Walk through the open revolving door entrance to the restaurant’s heritage-listed Spanish Mission-style façade, which began life as the AE Griffiths Service Station in 1929, past the block-fronted bar and semi-open kitchen, turn right, left, right and you’re there.
This is the ultimate kind of accommodation, with its sense of discovery and towering red terra cotta walls, capable of transporting you a million miles from Wickham Street.
But it turns out La Bodega does other things very well, too; a no-frills, wallet-friendly approach to Mexican street food that has won over locals, especially those who regularly pack the pocket-sized original East Brisbane restaurant. Sometimes, owners Anna Brobjer and Tim Glasson turn over 45 seats five times in one night.

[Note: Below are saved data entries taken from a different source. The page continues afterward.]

-- ==== Sys2Proof/Machine/Compare.lean ====
section
/-! DEFINITION. The compare family (spec/41_compare.md). -/

namespace Sys2Proof.Machine

/-- CMP #imm (R106). -/
def execCmpImm (imm : Word) (s : State) : StepOutcome :=
  .next (s.compare (low s.a s.wA) (low imm s.wA) s.wA)

/-- CPX #imm (R107). -/
def execCpxImm (imm : Word) (s : State) : StepOutcome :=
  .next (s.compare (low s.x s.wXY) (low imm s.wXY) s.wXY)

/-- CPY #imm (R108). -/
def execCpyImm (imm : Word) (s : State) : StepOutcome :=
  .next (s.compare (low s.y s.wXY) (low imm s.wXY) s.wXY)

end Sys2Proof.Machine
end

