/-- Settles O23: the adder without masks, and V as signed overflow. -/
theorem binaryAdderIsExactModuloTheWidth : Obligations.BinaryAdderIsExactModuloTheWidth := by
  intro w a b cin ha hb
  rw [addBin_eq]
  exact ⟨rfl, decide_eq_true_iff, overflowBit_iff .., overflowBit_sum_iff cin ha hb⟩

theorem overflowBit_comm (w : Width) (a b s : Nat) : overflowBit w a b s = overflowBit w b a s := by
  rw [Bool.eq_iff_iff, overflowBit_iff, overflowBit_iff]
  constructor <;> exact fun ⟨hab, hs⟩ => ⟨hab.symm, hab ▸ hs⟩

/-- Settles O26: each adder adds its operands group by group, and the overflow formula is symmetric in them. -/
theorem addersAreCommutative : Obligations.AddersAreCommutative := by
  intro a b cin
  have hgroup (mask : Nat) : (a &&& mask) + (b &&& mask) = (b &&& mask) + (a &&& mask) := Nat.add_comm _ _
  refine ⟨fun w => ?_, ?_, ?_⟩
  · rw [addBin, addBin, Nat.add_comm a b, overflowBit_comm]
  · simp only [addBcd8, hgroup, overflowBit_comm .w8 a b]
  · simp only [addBcd16, hgroup, overflowBit_comm .w16 a b]

/-- The w-bit complement of a register's low part is the low part of its complement. -/
theorem low_not (r : Word) (w : Width) : low (~~~r) w = w.mask - low r w := by
  have := r.isLt
  cases w <;> simp only [low_w8, low_w16, Width.mask, Width.modulus, BitVec.toNat_not]
  all_goals omega

/-- In binary mode SBC's adder is ADC's on the complement (R99). -/
theorem subtractWithBorrow_binary (a imm : Nat) (cin : Bool) (w : Width) :
    subtractWithBorrow false a imm cin w = addWithCarry false a (w.mask - imm) cin w := rfl

/-- Settles O25: in binary mode both instructions store one adder's result; in decimal mode the rule's own example,
A = 0x10 with m = D = C = 1, tells them apart. -/
theorem sbcIsAdcOfTheComplementInBinaryMode : Obligations.SbcIsAdcOfTheComplementInBinaryMode := by
  refine ⟨fun imm s hD => ?_, (State.reset.withA 0x0010).withPs 0x29, _, _,
    by decide, by decide, by decide, by decide, rfl, by decide, rfl, by decide⟩
  rw [exec_sbcImm, exec_adcImm, hD, subtractWithBorrow_binary, low_not]

end Sys2Proof.Machine

/-! ### BCD numbers, digit by digit (spec/40_arithmetic.md R98) -/

namespace Sys2Proof.Machine

/-- The nibble `k` of a number, as a BCD digit. -/
def digit (k v : Nat) : Nat := v / 16 ^ k % 16

/-- The decimal value of the low `k` digits of a BCD number. -/
def digitsValue : Nat → Nat → Nat
  | 0, _ => 0
  | k + 1, v => digitsValue k v + 10 ^ k * digit k v

/-- A number with its low `k` decimal digits written as nibbles and the rest of it above them: every ten of a digit is
carried on as sixteen. -/
def digitsSpelling : Nat → Nat → Nat
  | 0, n => n
  | k + 1, n => digitsSpelling k n + 6 * 16 ^ k * (n / 10 ^ (k + 1))

/-- w/4, the digits of a width-w BCD number. -/
def Width.digits : Width → Nat
  | .w8 => 2
  | .w16 => 4

theorem Width.modulus_eq (w : Width) : w.modulus = 16 ^ w.digits := by cases w <;> rfl

theorem Width.decimalModulus_eq (w : Width) : w.decimalModulus = 10 ^ w.digits := by cases w <;> rfl

theorem IsBcd.digit_le {v : Nat} (h : IsBcd v) (w : Width) : ∀ k < w.digits, digit k v ≤ 9 := by
  obtain ⟨h0, h1, h2, h3⟩ := h
  have hdigits : ∀ k < 4, digit k v ≤ 9 := by
    intro k hk
    interval_cases k
    exacts [by simpa [digit] using h0, h1, h2, h3]
  exact fun k hk => hdigits k (hk.trans_le (by cases w <;> decide))

theorem bcdValue_eq {w : Width} {v : Nat} (h : v < w.modulus) : bcdValue v = digitsValue w.digits v := by
  cases w <;> simp only [Width.modulus, bcdValue, digitsValue, digit, Width.digits, Nat.reducePow] at h ⊢ <;> omega

theorem bcdSpelling_eq {w : Width} {n : Nat} (h : n < w.decimalModulus) :
    bcdSpelling n = digitsSpelling w.digits n := by
  cases w <;>
    simp only [Width.decimalModulus, bcdSpelling, digitsSpelling, Width.digits, Nat.reduceAdd, Nat.reducePow,
      Nat.reduceMul] at h ⊢ <;>
    omega

theorem digitsValue_lt {k v : Nat} (h : ∀ j < k, digit j v ≤ 9) : digitsValue k v < 10 ^ k := by
  induction k with
  | zero => exact Nat.one_pos
  | succ k ih =>
    have hlow := ih fun j hj => h j (Nat.lt_succ_of_lt hj)
    have hdigit := Nat.mul_le_mul_left (10 ^ k) (h k (Nat.lt_succ_self k))
    rw [digitsValue, Nat.pow_succ]
    omega

/-- What is added above the low digits stays above them. -/
theorem digitsSpelling_add_mul (k n m : Nat) :
    digitsSpelling k (n + 10 ^ k * m) = digitsSpelling k n + 16 ^ k * m := by
  induction k generalizing m with
  | zero => simp [digitsSpelling]
  | succ k ih =>
    have hlow : n + 10 ^ (k + 1) * m = n + 10 ^ k * (10 * m) := by ring
    rw [digitsSpelling, digitsSpelling, Nat.add_mul_div_left _ _ (by positivity), hlow, ih]
    ring

/-- The spelling is that of the low digits, with what is above the digits above the nibbles. -/
theorem digitsSpelling_split (k n : Nat) :
    digitsSpelling k n = digitsSpelling k (n % 10 ^ k) + 16 ^ k * (n / 10 ^ k) := by
  rw [← digitsSpelling_add_mul, Nat.mod_add_div]

theorem digitsSpelling_lt {k n : Nat} (h : n < 10 ^ k) : digitsSpelling k n < 16 ^ k := by
  induction k generalizing n with
  | zero => exact h
  | succ k ih =>
    have hlow := ih (Nat.mod_lt n (Nat.pow_pos (n := k) (Nat.succ_pos 9)))
    have hdigit := Nat.mul_le_mul_left (16 ^ k) (show n / 10 ^ k ≤ 9 from Nat.le_of_lt_succ (Nat.div_lt_of_lt_mul h))
    rw [digitsSpelling, Nat.div_eq_of_lt h, digitsSpelling_split, Nat.pow_succ]
    omega

theorem digitsSpelling_mod_lt (k n : Nat) : digitsSpelling k (n % 10 ^ k) < 16 ^ k :=
  digitsSpelling_lt (Nat.mod_lt n (by positivity))

theorem digitsSpelling_div (k n : Nat) : digitsSpelling k n / 16 ^ k = n / 10 ^ k := by
  rw [digitsSpelling_split, Nat.add_mul_div_left _ _ (by positivity),
    Nat.div_eq_of_lt (digitsSpelling_mod_lt k n), Nat.zero_add]

theorem digitsSpelling_mod (k n : Nat) : digitsSpelling k n % 16 ^ k = digitsSpelling k (n % 10 ^ k) := by
  rw [digitsSpelling_split, Nat.add_mul_mod_self_left, Nat.mod_eq_of_lt (digitsSpelling_mod_lt k n)]

/-! ### One digit group (R94 to R97) -/

/-- Digit group `k` of an addition, on the running value of the groups below: their carry is one bit, and the group is
corrected when it is past 9. -/
def addGroup (k a b below : Nat) : Nat :=
  let s := digit k a * 16 ^ k + digit k b * 16 ^ k + (decide (below > 16 ^ k - 1)).toNat * 16 ^ k + below % 16 ^ k
  if s > 10 * 16 ^ k - 1 then s + 6 * 16 ^ k else s

/-- The running value after the low `k` digit groups of an addition. -/
def addGroups : Nat → Nat → Nat → Nat → Nat
  | 0, _, _, cin => cin
  | k + 1, a, b, cin => addGroup k a b (addGroups k a b cin)

/-- Digit group `k` of a subtraction, `d` the complement: corrected when it has no carry. -/
def subGroup (k a d : Nat) (below : Int) : Int :=
  let s := digit k a * 16 ^ k + digit k d * 16 ^ k + (decide (below > 16 ^ k - 1)).toNat * 16 ^ k +
    (below % 16 ^ k).toNat
  if s ≤ 16 * 16 ^ k - 1 then (s : Int) - 6 * 16 ^ k else s

/-- The running value after the low `k` digit groups of a subtraction. -/
def subGroups : Nat → Nat → Nat → Nat → Int
  | 0, _, _, cin => cin
  | k + 1, a, d, cin => subGroup k a d (subGroups k a d cin)

/-- The decimal adder of ADC is the digit groups of its width (R94, R95). -/
theorem addWithCarry_decimal_groups (a b : Nat) (cin : Bool) (w : Width) :
    (addWithCarry true a b cin w).r = addGroups w.digits a b cin.toNat % w.modulus ∧
      (addWithCarry true a b cin w).c = decide (addGroups w.digits a b cin.toNat > w.mask) := by
  cases w <;> cases cin <;>
    simp [addWithCarry, addBcd8, addBcd16, addGroups, addGroup, digit, and_digit0, and_digit1, and_digit2, and_digit3,
      Nat.shiftLeft_eq, Width.digits, Width.modulus, Width.mask]

/-- The decimal adder of SBC is the digit groups of its width, on the complement (R96, R97). -/
theorem subtractWithBorrow_decimal_groups (a b : Nat) (cin : Bool) (w : Width) :
    (subtractWithBorrow true a b cin w).r = (subGroups w.digits a (w.mask - b) cin.toNat % w.modulus).toNat ∧
      (subtractWithBorrow true a b cin w).c = decide (subGroups w.digits a (w.mask - b) cin.toNat > w.mask) := by
  cases w <;> simp only [subtractWithBorrow, subBcd8, subBcd16, Nat.cast_le_ofNat] <;> cases cin <;>
    simp [subGroups, subGroup, digit, and_digit0, and_digit1, and_digit2, and_digit3,
      Nat.shiftLeft_eq, Width.digits, Width.modulus, Width.mask]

You wonder: Are these the much larger, better-equipped facilities that La Bodega always deserved? Brobjer doesn’t think so. Not exactly anyway.
“I don’t want to move away from East Brisbane,” he says. “When we were moving here, some people reached out to us and asked if we were closing.
“I remember painting [that restaurant] People were walking by and saying: ‘Good luck, nothing works there.’ But it worked. We did something for that community, but that community contributed a lot to us.
“So we’re not giving up on that. That’s very important to me. Maybe it’s them having access to more local Mexican restaurants again,” Brobjer says, referring to the restaurant’s popularity.
He and Glasson handled much of the design and fit-out of the Fortitude Valley restaurant themselves, painting the facade in the same eye-catching terra cotta hue and building out the courtyard with booth seating that makes up most of La Bodega’s 120 seats.
The food is pretty much the same as in East Brisbane, with starters, tacos, platters and salads.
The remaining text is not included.